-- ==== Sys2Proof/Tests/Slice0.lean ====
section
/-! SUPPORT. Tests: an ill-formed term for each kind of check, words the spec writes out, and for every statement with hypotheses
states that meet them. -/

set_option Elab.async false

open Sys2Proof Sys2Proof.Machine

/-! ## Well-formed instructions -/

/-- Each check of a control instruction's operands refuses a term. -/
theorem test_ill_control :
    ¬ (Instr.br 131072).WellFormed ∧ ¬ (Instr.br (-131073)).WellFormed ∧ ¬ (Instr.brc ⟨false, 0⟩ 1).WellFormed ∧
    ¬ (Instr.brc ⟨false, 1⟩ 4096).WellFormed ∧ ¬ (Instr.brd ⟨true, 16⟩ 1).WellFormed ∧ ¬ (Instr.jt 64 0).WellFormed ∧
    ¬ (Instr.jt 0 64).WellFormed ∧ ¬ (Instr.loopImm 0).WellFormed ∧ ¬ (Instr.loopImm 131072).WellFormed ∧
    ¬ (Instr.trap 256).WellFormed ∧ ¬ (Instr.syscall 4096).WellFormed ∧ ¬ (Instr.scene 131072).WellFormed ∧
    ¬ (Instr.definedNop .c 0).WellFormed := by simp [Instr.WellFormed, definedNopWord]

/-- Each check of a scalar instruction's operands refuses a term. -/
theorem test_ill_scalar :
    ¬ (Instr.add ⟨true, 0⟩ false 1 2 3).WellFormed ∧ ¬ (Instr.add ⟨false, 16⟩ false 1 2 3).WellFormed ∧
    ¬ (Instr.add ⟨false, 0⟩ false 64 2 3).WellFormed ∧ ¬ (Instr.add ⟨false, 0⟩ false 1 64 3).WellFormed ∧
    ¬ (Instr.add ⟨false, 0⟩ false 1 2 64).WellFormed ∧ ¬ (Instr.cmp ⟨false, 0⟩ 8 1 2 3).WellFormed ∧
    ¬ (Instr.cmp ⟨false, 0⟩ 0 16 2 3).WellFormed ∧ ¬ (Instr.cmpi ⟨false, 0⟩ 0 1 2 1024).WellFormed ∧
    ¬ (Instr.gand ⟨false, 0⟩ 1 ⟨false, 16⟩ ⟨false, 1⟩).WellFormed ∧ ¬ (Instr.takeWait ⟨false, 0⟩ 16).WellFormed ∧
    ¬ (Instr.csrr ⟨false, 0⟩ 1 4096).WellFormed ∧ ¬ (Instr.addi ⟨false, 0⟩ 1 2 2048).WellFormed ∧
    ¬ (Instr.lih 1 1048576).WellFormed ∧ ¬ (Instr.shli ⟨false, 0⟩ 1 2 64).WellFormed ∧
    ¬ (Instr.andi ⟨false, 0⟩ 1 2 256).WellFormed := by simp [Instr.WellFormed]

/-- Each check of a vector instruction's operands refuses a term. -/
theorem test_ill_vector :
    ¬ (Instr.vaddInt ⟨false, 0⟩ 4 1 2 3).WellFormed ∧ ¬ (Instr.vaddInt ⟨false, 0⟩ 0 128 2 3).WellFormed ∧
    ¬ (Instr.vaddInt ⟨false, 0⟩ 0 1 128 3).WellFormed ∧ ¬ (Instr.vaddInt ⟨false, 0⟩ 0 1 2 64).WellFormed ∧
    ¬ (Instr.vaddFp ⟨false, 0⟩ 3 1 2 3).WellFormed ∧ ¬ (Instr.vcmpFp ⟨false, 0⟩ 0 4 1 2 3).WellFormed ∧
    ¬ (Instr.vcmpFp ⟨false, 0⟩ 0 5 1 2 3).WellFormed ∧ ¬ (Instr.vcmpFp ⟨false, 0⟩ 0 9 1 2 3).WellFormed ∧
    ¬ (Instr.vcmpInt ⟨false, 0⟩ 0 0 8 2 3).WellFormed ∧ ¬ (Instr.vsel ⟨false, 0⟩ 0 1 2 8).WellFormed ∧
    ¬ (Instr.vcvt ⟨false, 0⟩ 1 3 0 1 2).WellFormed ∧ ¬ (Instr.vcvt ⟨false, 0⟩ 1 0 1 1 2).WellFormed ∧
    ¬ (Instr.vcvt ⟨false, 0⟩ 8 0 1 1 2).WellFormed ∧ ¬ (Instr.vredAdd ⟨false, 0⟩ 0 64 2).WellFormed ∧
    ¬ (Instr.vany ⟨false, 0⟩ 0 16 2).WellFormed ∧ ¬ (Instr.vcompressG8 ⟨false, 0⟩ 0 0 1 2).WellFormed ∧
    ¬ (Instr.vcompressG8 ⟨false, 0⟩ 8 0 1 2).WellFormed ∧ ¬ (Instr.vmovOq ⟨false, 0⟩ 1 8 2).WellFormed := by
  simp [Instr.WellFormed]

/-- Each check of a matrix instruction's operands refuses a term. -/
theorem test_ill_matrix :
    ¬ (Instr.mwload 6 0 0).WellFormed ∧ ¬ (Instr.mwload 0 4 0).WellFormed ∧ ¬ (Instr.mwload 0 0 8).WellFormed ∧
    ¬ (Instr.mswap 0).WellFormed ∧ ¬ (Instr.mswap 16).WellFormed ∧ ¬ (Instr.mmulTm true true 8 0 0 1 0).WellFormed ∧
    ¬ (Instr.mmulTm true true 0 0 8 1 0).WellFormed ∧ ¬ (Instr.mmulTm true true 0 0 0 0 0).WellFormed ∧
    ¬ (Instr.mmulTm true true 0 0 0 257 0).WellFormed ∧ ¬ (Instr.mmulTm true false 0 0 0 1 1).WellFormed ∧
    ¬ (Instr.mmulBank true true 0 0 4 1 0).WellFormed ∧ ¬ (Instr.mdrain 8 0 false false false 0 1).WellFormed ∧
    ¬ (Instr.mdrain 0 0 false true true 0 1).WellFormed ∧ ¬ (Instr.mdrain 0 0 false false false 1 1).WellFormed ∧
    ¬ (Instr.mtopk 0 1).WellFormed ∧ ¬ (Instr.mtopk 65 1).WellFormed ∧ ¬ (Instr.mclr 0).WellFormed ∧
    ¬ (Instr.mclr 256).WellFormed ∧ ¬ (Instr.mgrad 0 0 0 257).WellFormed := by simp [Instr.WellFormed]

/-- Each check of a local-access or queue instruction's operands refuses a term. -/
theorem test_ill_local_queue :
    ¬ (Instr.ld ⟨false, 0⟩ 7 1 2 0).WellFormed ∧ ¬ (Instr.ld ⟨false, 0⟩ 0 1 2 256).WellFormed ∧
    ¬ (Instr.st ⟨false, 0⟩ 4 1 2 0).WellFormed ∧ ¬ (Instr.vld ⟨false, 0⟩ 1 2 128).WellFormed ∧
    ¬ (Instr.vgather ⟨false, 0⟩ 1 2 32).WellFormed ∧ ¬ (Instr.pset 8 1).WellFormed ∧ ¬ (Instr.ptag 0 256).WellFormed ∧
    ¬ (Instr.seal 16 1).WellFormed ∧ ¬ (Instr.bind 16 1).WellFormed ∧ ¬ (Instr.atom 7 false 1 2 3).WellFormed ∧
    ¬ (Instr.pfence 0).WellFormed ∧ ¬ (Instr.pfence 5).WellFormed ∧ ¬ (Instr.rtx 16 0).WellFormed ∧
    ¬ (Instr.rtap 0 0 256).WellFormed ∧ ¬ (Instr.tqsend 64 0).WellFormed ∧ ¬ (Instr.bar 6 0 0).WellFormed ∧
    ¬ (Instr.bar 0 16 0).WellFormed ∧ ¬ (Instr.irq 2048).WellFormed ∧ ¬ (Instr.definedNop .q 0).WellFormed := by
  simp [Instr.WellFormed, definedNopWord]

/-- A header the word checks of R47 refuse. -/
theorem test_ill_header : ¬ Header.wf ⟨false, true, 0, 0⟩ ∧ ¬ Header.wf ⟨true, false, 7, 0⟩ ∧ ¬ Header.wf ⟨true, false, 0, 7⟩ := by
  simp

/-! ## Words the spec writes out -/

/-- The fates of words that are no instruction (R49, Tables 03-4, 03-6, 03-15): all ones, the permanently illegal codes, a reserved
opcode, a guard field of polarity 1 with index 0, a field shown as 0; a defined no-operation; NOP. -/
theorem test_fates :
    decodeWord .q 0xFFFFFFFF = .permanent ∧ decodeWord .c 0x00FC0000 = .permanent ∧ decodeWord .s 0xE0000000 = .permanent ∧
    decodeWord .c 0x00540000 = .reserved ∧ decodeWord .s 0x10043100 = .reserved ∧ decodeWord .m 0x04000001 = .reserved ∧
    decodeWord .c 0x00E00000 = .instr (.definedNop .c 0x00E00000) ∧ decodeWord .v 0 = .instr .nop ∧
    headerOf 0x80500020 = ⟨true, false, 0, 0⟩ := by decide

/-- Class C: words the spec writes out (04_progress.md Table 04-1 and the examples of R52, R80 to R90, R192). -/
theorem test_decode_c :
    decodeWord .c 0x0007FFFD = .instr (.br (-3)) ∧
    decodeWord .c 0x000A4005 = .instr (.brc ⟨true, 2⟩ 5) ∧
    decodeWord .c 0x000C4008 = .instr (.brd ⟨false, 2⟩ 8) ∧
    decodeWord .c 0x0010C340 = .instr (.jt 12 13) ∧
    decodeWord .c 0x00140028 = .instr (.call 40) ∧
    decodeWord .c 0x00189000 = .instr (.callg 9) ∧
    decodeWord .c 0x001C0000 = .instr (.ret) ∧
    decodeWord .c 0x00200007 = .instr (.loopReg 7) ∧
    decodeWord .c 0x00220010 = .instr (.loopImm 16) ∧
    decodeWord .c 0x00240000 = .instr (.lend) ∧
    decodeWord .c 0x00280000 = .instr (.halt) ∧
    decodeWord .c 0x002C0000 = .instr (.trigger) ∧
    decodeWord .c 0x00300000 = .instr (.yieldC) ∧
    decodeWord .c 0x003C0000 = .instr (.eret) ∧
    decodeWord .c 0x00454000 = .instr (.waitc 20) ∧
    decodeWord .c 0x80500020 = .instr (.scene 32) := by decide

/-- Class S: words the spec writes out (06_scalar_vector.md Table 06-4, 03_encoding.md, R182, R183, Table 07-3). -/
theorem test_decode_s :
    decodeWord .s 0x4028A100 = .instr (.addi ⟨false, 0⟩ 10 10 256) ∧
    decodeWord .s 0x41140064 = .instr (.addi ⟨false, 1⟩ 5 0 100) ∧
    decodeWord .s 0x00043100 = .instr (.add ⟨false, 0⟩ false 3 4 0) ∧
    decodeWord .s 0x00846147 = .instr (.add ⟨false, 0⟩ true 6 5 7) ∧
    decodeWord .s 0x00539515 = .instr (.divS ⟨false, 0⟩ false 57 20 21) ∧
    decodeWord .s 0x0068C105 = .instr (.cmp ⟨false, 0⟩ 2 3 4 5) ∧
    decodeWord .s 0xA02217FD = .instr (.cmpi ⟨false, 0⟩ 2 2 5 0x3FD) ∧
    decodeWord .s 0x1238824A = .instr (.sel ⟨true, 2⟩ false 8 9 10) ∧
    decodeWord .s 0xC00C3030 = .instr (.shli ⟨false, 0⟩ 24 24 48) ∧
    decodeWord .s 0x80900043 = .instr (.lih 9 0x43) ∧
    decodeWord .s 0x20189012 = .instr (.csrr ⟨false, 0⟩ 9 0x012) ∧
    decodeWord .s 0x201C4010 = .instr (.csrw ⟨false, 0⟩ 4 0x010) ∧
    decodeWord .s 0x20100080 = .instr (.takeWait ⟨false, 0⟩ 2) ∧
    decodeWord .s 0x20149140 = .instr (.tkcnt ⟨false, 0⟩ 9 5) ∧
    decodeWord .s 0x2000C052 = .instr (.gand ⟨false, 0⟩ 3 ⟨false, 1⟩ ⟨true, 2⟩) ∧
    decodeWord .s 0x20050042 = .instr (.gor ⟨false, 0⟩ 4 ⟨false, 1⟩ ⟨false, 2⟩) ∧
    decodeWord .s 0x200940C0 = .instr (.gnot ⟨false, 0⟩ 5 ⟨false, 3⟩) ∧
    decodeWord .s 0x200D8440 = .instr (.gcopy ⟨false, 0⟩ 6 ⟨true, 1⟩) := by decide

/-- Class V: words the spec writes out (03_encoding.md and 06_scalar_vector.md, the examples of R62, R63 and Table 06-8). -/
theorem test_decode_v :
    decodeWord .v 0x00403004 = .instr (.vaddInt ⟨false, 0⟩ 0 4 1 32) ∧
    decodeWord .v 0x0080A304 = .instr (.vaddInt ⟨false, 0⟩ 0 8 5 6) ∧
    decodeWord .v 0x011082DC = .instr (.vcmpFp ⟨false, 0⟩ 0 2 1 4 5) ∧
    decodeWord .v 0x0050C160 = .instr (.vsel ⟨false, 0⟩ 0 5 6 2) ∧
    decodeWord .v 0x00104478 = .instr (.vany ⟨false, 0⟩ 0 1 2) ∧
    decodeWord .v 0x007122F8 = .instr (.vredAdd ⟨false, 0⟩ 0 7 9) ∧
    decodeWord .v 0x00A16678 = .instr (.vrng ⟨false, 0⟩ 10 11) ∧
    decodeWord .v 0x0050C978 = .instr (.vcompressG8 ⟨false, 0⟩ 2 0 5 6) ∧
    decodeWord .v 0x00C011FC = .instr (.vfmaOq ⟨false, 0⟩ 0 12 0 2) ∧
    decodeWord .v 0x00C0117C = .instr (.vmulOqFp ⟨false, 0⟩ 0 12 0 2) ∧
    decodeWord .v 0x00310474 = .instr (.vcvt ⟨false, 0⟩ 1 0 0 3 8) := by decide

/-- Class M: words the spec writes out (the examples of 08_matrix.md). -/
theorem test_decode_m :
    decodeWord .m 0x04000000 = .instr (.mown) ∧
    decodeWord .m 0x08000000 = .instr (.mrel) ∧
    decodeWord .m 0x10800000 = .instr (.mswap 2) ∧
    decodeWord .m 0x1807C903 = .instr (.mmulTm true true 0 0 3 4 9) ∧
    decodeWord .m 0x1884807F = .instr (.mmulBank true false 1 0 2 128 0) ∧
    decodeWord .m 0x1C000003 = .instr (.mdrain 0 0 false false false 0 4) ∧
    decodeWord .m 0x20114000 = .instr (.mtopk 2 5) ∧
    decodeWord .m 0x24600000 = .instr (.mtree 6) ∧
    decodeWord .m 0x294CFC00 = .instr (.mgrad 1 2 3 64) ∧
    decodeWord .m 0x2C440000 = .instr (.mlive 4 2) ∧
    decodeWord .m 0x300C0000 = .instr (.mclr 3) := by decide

= = = = =

*WORK REQUEST:*
Wherever the string "takeWait" appears in the data above, report the whole line.

*ANSWER:*
    ¬ (Instr.gand ⟨false, 0⟩ 1 ⟨false, 16⟩ ⟨false, 1⟩).WellFormed ∧ ¬ (Instr.takeWait ⟨false, 0⟩ 16).WellFormed ∧
    decodeWord .s 0x20100080 = .instr (.takeWait ⟨false, 0⟩ 2) ∧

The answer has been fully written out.